- Task to complete
The result should be the lines from the one holding "def Memory.read (m" to the final line of the records, retyped exactly.

- Information supplied
-- ==== Sys2Proof/Machine/Ops.lean ====
section
/-! DEFINITION. The named operations every meaning is written over: the updates of State, the buffer's read and its
loading, answering a command, and TAKING AN EXCEPTION (`raise`). There is no return from an exception beside it: the
block has no such instruction and nothing to restore (60_exceptions.md R160). -/

namespace Sys2Proof.Machine

/-- What a meaning answers. -/
abbrev Answer := Host.Outcome State Fault Refusal

/-! ## Updates of State -/

/-- The state with another CPU Core. -/
def State.setCpu (s : State) (c : CpuCore) : State := { s with cpu := c }

/-- The state with another Register File. -/
def State.setRegs (s : State) (rf : RegisterFile) : State := { s with cpu := { s.cpu with regs := rf } }

/-- The state with another run state. -/
def State.setRun (s : State) (r : RunState) : State := { s with cpu := { s.cpu with run := r } }

/-- The state with another Cartridge Reader. -/
def State.setCart (s : State) (r : CartridgeReader) : State := { s with cart := r }

/-- The state with another response on the outputs. -/
def State.setPort (s : State) (p : Option Response) : State := { s with port := p }

/-- The state with other commands waiting. -/
def State.setCommands (s : State) (cs : List Command) : State := { s with commands := cs }

/-- The host issues a command: it runs after those issued before it (20_memory.md R51; log entry 1). -/
def State.issue (s : State) (c : Command) : State := s.setCommands (s.commands ++ [c])

/-- `r[X]` in the state. -/
def State.reg (s : State) (x : Reg) : Byte := s.cpu.regs.read x

/-- `r[X] <- v` in the state. -/
def State.setReg (s : State) (x : Reg) (v : Byte) : State := s.setRegs (s.cpu.regs.write x v)

/-- The state with the record of flags stored in `F` (41_cpu_add.md R101: through the masked write). -/
def State.setFlags (s : State) (fl : Flags) : State := s.setReg .f (flagsToByte fl)

/-! ## Answering, and taking an exception -/

/-- The command ends with status `OK` and a result (60_exceptions.md R151). -/
def respond (r : Result) (s : State) : Answer := .next (s.setPort (some (.ok r)))

/-- TAKING AN EXCEPTION, `raise E(info)`: the command ends, the state is what the rule had written before, and the
status output carries `E` and its information. Nothing is saved, no mode changes, `pc` and `sp` are untouched, and
nothing is latched for the next command (60_exceptions.md R151, R160). -/
def raise (e : Exception) (s : State) : Answer := .next (s.setPort (some (.raised e)))

/-- A command whose effect answers the next state ends with status `OK`; a stop stays a stop. -/
def completes : Answer → Answer
  | .next s => respond .none s
  | .fault r => .fault r
  | .refused r => .refused r

/-- Go on with what a partial table holds; where it holds nothing, the exception is raised. -/
def withEntry {α : Type} (entry : Option α) (e : Exception) (s : State) (k : α → Answer) : Answer :=
  match entry with
  | some x => k x
  | none => raise e s

/-! ## The buffer -/

/-- The cells of a byte sequence that starts at offset `i`: one for each byte that an unlisted offset does not read as. -/
def cellsFrom : Nat → List Byte → List Host.Cell
  | _, [] => []
  | i, b :: bs => if b = unlistedByte then cellsFrom (i + 1) bs else (i, b) :: cellsFrom (i + 1) bs

/-- Cells in canonical form from offset `i` on: strictly rising offsets, none at or beyond `len`, no unlisted value. -/
def cellsWf (len : Nat) : Nat → List Host.Cell → Bool
  | _, [] => true
  | i, (a, b) :: cs => decide (i ≤ a) && decide (a < len) && decide (b ≠ unlistedByte) && cellsWf len (a + 1) cs

/-- The buffer is in its one canonical form (log entry 3). -/
def Memory.wf (m : Memory) : Bool := cellsWf m.len 0 m.cells

/-- The byte a list of cells holds at an offset. -/
def cellAt : List Host.Cell → Nat → Byte
  | [], _ => unlistedByte
  | (a, b) :: cs, i => if a = i then b else cellAt cs i

/-- `content[i]`; none at or beyond `len` (20_memory.md R40, R46). -/
def Memory.byte? (m : Memory) (i : Nat) : Option Byte := if i < m.len then some (cellAt m.cells i) else none

/-- `MemRead(addr, n)`: `n` single-byte reads at ascending offsets (20_memory.md R42); none where one of the offsets
does not exist. -/
def Memory.read (m : Memory) (addr n : Nat) : Option (Vector Byte n) :=
  if addr + n ≤ m.len then some (Vector.ofFn fun k => cellAt m.cells (addr + k.val)) else none

/-- The buffer that holds an image: `content <- bytes; len <- n` (42_cartridge_header.md R121). -/
def Memory.ofBytes (bytes : List Byte) : Memory := { cells := cellsFrom 0 bytes, len := bytes.length }

/-- Go on with the `n` bytes at `addr`; a read past the end of the buffer is a fault. -/
def withBytes (m : Memory) (addr n : Nat) (k : Vector Byte n → Answer) : Answer :=
  match m.read addr n with
  | some v => k v
  | none => .fault (.offsetOutOfRange addr n)

/-- Go on with the one byte at `addr`. -/
def withByte (m : Memory) (addr : Nat) (k : Byte → Answer) : Answer :=
  withBytes m addr 1 fun v => k v[0]

end Sys2Proof.Machine
end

- Answer space
def Memory.read (m : Memory) (addr n : Nat) : Option (Vector Byte n) :=
  if addr + n ≤ m.len then some (Vector.ofFn fun k => cellAt m.cells (addr + k.val)) else none

/-- The buffer that holds an image: `content <- bytes; len <- n` (42_cartridge_header.md R121). -/
def Memory.ofBytes (bytes : List Byte) : Memory := { cells := cellsFrom 0 bytes, len := bytes.length }

/-- Go on with the `n` bytes at `addr`; a read past the end of the buffer is a fault. -/
def withBytes (m : Memory) (addr n : Nat) (k : Vector Byte n → Answer) : Answer :=
  match m.read addr n with
  | some v => k v
  | none => .fault (.offsetOutOfRange addr n)

/-- Go on with the one byte at `addr`. -/
def withByte (m : Memory) (addr : Nat) (k : Byte → Answer) : Answer :=
  withBytes m addr 1 fun v => k v[0]

end Sys2Proof.Machine
end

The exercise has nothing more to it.